=== Begin Enclosure ===
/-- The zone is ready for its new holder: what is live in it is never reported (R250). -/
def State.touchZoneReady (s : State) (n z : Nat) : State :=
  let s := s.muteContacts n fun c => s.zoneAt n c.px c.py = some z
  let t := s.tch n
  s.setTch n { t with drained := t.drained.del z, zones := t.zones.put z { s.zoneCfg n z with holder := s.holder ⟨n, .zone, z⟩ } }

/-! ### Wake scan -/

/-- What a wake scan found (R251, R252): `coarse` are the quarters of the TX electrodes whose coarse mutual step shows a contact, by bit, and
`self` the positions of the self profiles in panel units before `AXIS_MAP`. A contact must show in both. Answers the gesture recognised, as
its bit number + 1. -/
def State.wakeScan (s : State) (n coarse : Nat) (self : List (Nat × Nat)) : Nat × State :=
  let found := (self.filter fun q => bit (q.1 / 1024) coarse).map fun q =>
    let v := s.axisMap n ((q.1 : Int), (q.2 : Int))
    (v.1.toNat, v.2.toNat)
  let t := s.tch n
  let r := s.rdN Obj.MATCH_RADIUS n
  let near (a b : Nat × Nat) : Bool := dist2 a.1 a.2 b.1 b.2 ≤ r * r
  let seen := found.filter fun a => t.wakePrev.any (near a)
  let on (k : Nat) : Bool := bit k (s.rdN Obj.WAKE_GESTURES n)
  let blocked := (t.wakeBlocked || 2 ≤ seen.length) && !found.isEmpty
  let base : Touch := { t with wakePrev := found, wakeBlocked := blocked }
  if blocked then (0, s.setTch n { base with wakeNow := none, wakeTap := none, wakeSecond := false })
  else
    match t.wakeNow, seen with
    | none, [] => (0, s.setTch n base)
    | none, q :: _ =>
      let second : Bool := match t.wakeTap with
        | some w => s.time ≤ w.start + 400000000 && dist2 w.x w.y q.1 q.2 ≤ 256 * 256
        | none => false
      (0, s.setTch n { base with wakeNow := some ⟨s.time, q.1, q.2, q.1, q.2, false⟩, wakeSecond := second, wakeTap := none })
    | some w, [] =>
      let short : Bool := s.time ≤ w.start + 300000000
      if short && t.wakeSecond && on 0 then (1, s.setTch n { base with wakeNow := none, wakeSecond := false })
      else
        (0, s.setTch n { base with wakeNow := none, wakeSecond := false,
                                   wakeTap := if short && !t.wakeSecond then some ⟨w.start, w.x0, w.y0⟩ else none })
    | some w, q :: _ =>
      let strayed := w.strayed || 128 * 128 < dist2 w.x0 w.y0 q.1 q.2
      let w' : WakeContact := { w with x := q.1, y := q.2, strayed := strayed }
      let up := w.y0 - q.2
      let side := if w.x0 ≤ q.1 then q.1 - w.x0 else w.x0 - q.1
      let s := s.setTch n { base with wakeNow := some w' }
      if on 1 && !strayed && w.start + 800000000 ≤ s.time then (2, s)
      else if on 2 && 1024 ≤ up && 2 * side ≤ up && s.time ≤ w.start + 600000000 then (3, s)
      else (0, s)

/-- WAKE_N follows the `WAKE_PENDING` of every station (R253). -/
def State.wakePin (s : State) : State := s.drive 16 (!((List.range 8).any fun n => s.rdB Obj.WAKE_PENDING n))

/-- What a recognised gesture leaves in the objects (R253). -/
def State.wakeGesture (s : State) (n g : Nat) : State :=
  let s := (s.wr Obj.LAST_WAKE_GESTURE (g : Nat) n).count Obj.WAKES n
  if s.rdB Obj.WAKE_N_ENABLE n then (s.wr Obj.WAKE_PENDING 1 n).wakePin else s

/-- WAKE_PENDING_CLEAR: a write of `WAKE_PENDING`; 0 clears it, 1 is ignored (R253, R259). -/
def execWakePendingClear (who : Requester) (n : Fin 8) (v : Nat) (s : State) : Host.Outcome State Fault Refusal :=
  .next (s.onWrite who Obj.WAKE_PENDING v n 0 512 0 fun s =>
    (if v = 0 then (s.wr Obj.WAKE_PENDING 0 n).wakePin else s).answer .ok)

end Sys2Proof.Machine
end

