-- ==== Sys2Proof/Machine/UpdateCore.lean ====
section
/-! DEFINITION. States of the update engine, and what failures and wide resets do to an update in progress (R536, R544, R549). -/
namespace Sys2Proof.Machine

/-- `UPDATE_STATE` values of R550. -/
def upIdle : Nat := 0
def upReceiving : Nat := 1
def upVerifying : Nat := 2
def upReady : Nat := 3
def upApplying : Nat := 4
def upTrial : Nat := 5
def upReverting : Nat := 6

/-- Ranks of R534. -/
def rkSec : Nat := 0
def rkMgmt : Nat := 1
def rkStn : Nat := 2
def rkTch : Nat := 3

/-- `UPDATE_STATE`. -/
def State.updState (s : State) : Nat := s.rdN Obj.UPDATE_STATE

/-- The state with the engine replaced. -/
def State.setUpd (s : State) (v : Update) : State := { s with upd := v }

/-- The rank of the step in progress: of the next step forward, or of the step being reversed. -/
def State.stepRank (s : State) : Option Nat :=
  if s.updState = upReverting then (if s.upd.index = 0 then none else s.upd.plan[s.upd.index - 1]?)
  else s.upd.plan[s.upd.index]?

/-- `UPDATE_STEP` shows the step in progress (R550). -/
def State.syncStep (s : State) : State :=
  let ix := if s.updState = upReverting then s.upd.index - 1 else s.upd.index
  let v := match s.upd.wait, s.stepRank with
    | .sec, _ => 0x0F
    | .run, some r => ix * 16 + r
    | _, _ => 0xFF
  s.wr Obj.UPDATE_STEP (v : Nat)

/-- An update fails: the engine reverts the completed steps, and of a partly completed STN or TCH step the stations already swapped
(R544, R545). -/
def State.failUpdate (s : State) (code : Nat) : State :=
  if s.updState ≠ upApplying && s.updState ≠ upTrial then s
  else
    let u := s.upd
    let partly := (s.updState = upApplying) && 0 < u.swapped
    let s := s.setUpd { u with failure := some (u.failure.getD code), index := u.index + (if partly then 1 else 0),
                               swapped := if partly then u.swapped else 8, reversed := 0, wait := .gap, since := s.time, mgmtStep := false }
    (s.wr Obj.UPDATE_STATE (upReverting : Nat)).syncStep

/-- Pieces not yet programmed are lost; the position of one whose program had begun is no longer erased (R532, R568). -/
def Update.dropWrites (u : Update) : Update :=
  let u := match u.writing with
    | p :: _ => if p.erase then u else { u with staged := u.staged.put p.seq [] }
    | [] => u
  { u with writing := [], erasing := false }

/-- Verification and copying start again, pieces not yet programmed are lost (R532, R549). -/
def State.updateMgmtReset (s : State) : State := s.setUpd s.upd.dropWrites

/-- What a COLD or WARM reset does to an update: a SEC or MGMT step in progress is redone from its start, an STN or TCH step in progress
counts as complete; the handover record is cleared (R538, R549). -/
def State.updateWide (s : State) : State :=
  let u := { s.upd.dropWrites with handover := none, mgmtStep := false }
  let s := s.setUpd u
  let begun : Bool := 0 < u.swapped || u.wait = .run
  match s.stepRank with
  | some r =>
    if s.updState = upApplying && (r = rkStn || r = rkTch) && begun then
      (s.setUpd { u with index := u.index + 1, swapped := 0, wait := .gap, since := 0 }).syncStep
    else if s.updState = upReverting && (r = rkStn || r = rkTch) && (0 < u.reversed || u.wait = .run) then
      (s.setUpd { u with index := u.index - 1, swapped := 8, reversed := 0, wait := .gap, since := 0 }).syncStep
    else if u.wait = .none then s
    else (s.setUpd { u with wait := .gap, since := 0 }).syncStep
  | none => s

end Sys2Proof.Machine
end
=== End Enclosure ===
#### ACTION ITEM:
For the listing shown above, count the lines that contain the word "near" and supply only the result.

#### TASK RESULT:
2